Preheat and prepare. Set your oven to 350°F (175°C).
Line two baking sheets with parchment paper or silicone baking mats. This helps prevent spreading and keeps the bottoms golden, not burnt.
Cream the butter and sugars. In a large bowl, beat 4 tablespoons (56 g) softened unsalted butter with 1/4 cup (50 g) granulated sugar and 1/4 cup (50 g) packed light brown sugar until light and fluffy, about 2 minutes.
Add the wet ingredients. Beat in 2 tablespoons plain Greek yogurt, 1 large egg, and 1 teaspoon vanilla extract until smooth. Scrape down the bowl so everything mixes evenly.
Whisk the dry ingredients. In a separate bowl, whisk 1 1/4 cups (160 g) all-purpose flour, 1/2 teaspoon baking soda, and 1/4 teaspoon fine sea salt.

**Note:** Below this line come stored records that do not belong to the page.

-- ==== Sys2Proof/Laws/Memory.lean ====
section
/-! SUPPORT. Sys2Proof/Laws/Memory.lean: read after write, and that every memory operation keeps the canonical form. -/

namespace Sys2Proof.Machine

@[simp] theorem Memory.read_nil (a : Nat) : Memory.read [] a = none := rfl

theorem Memory.read_write (m : Memory) (a b : Nat) (v : Byte) :
    (m.write a v).read b = if b = a then some v else m.read b := by
  induction m with
  | nil => simp [Memory.write, Memory.read, eq_comm]
  | cons c m ih =>
    simp only [Memory.write]
    split
    · simp only [Memory.read]; grind
    · split
      · simp only [Memory.read]; grind
      · simp only [Memory.read, ih]; grind

@[simp] theorem Memory.read_write_same (m : Memory) (a : Nat) (v : Byte) : (m.write a v).read a = some v := by
  simp [Memory.read_write]

theorem Memory.read_write_other (m : Memory) {a b : Nat} (v : Byte) (h : b ≠ a) : (m.write a v).read b = m.read b := by
  simp [Memory.read_write, h]

/-- Forgetting makes exactly the named bytes unspecified. -/
theorem Memory.read_forget (m : Memory) (base n a : Nat) :
    (m.forget base n).read a = if base ≤ a ∧ a < base + n then none else m.read a := by
  induction m with
  | nil => simp [Memory.forget]
  | cons c m ih =>
    have key : (Memory.forget (c :: m) base n) =
        if c.1 < base ∨ base + n ≤ c.1 then c :: Memory.forget m base n else Memory.forget m base n := by
      simp [Memory.forget, List.filter_cons]
    rw [key]
    split <;> simp only [Memory.read] <;> grind

/-- An address is listed exactly when some entry has it. -/
theorem Memory.read_isSome (m : Memory) (a : Nat) : (m.read a).isSome = true ↔ ∃ c ∈ m, c.1 = a := by
  induction m with
  | nil => simp
  | cons c m ih =>
    simp only [Memory.read]
    split
    · rename_i h
      simp [h]
    · rename_i h
      simp [ih, h]

theorem Memory.mem_write {m : Memory} {a : Nat} {v : Byte} {c : Host.Cell} (h : c ∈ m.write a v) :
    c = (a, v) ∨ c ∈ m := by
  induction m with
  | nil => simpa [Memory.write] using h
  | cons d m ih =>
    simp only [Memory.write] at h
    split at h
    · simpa using h
    · split at h
      · rcases List.mem_cons.mp h with h | h <;> simp [h]
      · rcases List.mem_cons.mp h with h | h
        · simp [h]
        · rcases ih h with h | h <;> simp [h]

/-- Every write keeps the canonical form. -/
theorem Memory.wf_write {m : Memory} (a : Nat) (v : Byte) (h : m.wf) : (m.write a v).wf := by
  induction m with
  | nil => simp [Memory.write, Memory.wf]
  | cons d m ih =>
    have hd := List.pairwise_cons.mp h
    simp only [Memory.write]
    split
    · rename_i ha
      refine List.pairwise_cons.mpr ⟨?_, h⟩
      intro c hc
      rcases List.mem_cons.mp hc with rfl | hc
      · exact ha
      · exact lt_trans ha (hd.1 c hc)
    · split
      · rename_i ha
        exact List.pairwise_cons.mpr ⟨fun c hc => ha ▸ hd.1 c hc, hd.2⟩
      · rename_i ha hb
        refine List.pairwise_cons.mpr ⟨?_, ih hd.2⟩
        intro c hc
        rcases Memory.mem_write hc with rfl | hc
        · show d.1 < a
          omega
        · exact hd.1 c hc

/-- Every forgetting keeps the canonical form. -/
theorem Memory.wf_forget {m : Memory} (base n : Nat) (h : m.wf) : (m.forget base n).wf :=
  List.Pairwise.filter _ h

/-- In canonical form, equal reads mean equal memories. -/
theorem Memory.ext_of_wf {m k : Memory} (hm : m.wf) (hk : k.wf) (h : ∀ a, m.read a = k.read a) : m = k := by
  induction m generalizing k with
  | nil =>
    cases k with
    | nil => rfl
    | cons d k => have := h d.1; simp [Memory.read] at this
  | cons c m ih =>
    cases k with
    | nil => have := h c.1; simp [Memory.read] at this
    | cons d k =>
      have hm' := List.pairwise_cons.mp hm
      have hk' := List.pairwise_cons.mp hk
      have low : ∀ (l : Memory) (x : Host.Cell) (a : Nat), (∀ y ∈ l, x.1 < y.1) → a ≤ x.1 → l.read a = none := by
        intro l x a hl ha
        by_contra hne
        obtain ⟨y, hy, rfl⟩ := (Memory.read_isSome l a).mp (Option.isSome_iff_ne_none.mpr hne)
        have := hl y hy
        omega
      have hcd : c.1 = d.1 := by
        rcases lt_trichotomy c.1 d.1 with hlt | heq | hgt
        · have h1 := h c.1
          simp only [Memory.read, if_true, if_neg (Nat.ne_of_gt hlt)] at h1
          rw [low k d c.1 hk'.1 (le_of_lt hlt)] at h1
          simp at h1
        · exact heq
        · have h1 := h d.1
          simp only [Memory.read, if_true, if_neg (Nat.ne_of_gt hgt)] at h1
          rw [low m c d.1 hm'.1 (le_of_lt hgt)] at h1
          simp at h1
      have hv : c.2 = d.2 := by simpa [Memory.read, hcd] using h c.1
      have htail : m = k := by
        refine ih hm'.2 hk'.2 fun a => ?_
        by_cases ha : a = c.1
        · subst ha
          rw [low m c _ hm'.1 le_rfl, low k d _ hk'.1 (le_of_eq hcd)]
        · have h1 := h a
          simpa [Memory.read, Ne.symm ha, show d.1 ≠ a from fun e => ha (hcd ▸ e.symm)] using h1
      rw [htail, Prod.ext hcd hv]

theorem State.reset_win_wf : State.reset.win.wf := List.Pairwise.nil

theorem State.reset_buf_wf : State.reset.buf.wf := List.Pairwise.nil

end Sys2Proof.Machine
end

Combine gently. Add the dry mixture to the wet ingredients.
Mix on low just until no dry streaks remain. Overmixing can make the cookies tough.
Fold in the chips. Stir in 1/2 cup (85 g) mini chocolate chips. Mini chips give you more chocolate pockets in small cookies.
Portion the dough. Use a level tablespoon or a 1-tablespoon cookie scoop to portion the dough.
Each dough ball should weigh about 18–20 g for consistent calories and baking.
Shape and space. Roll each scoop into a ball and place on the prepared sheets, spacing about 2 inches apart. If you like flatter cookies, gently press the tops to a thick disk.
Optional topping. Sprinkle a tiny pinch of flaky sea salt on a few cookies if you want a sweet-salty contrast.
Bake. Bake for 8–10 minutes, rotating the pans halfway through. Pull them when the edges are set and lightly golden, and the centers still look soft.
Cool. Let cookies rest on the baking sheet for 5 minutes to finish setting, then move to a wire rack to cool completely.
They’ll firm up as they cool.
Portion awareness. At this size, each cookie is about 100 calories. If you made them larger or smaller, adjust your serving accordingly.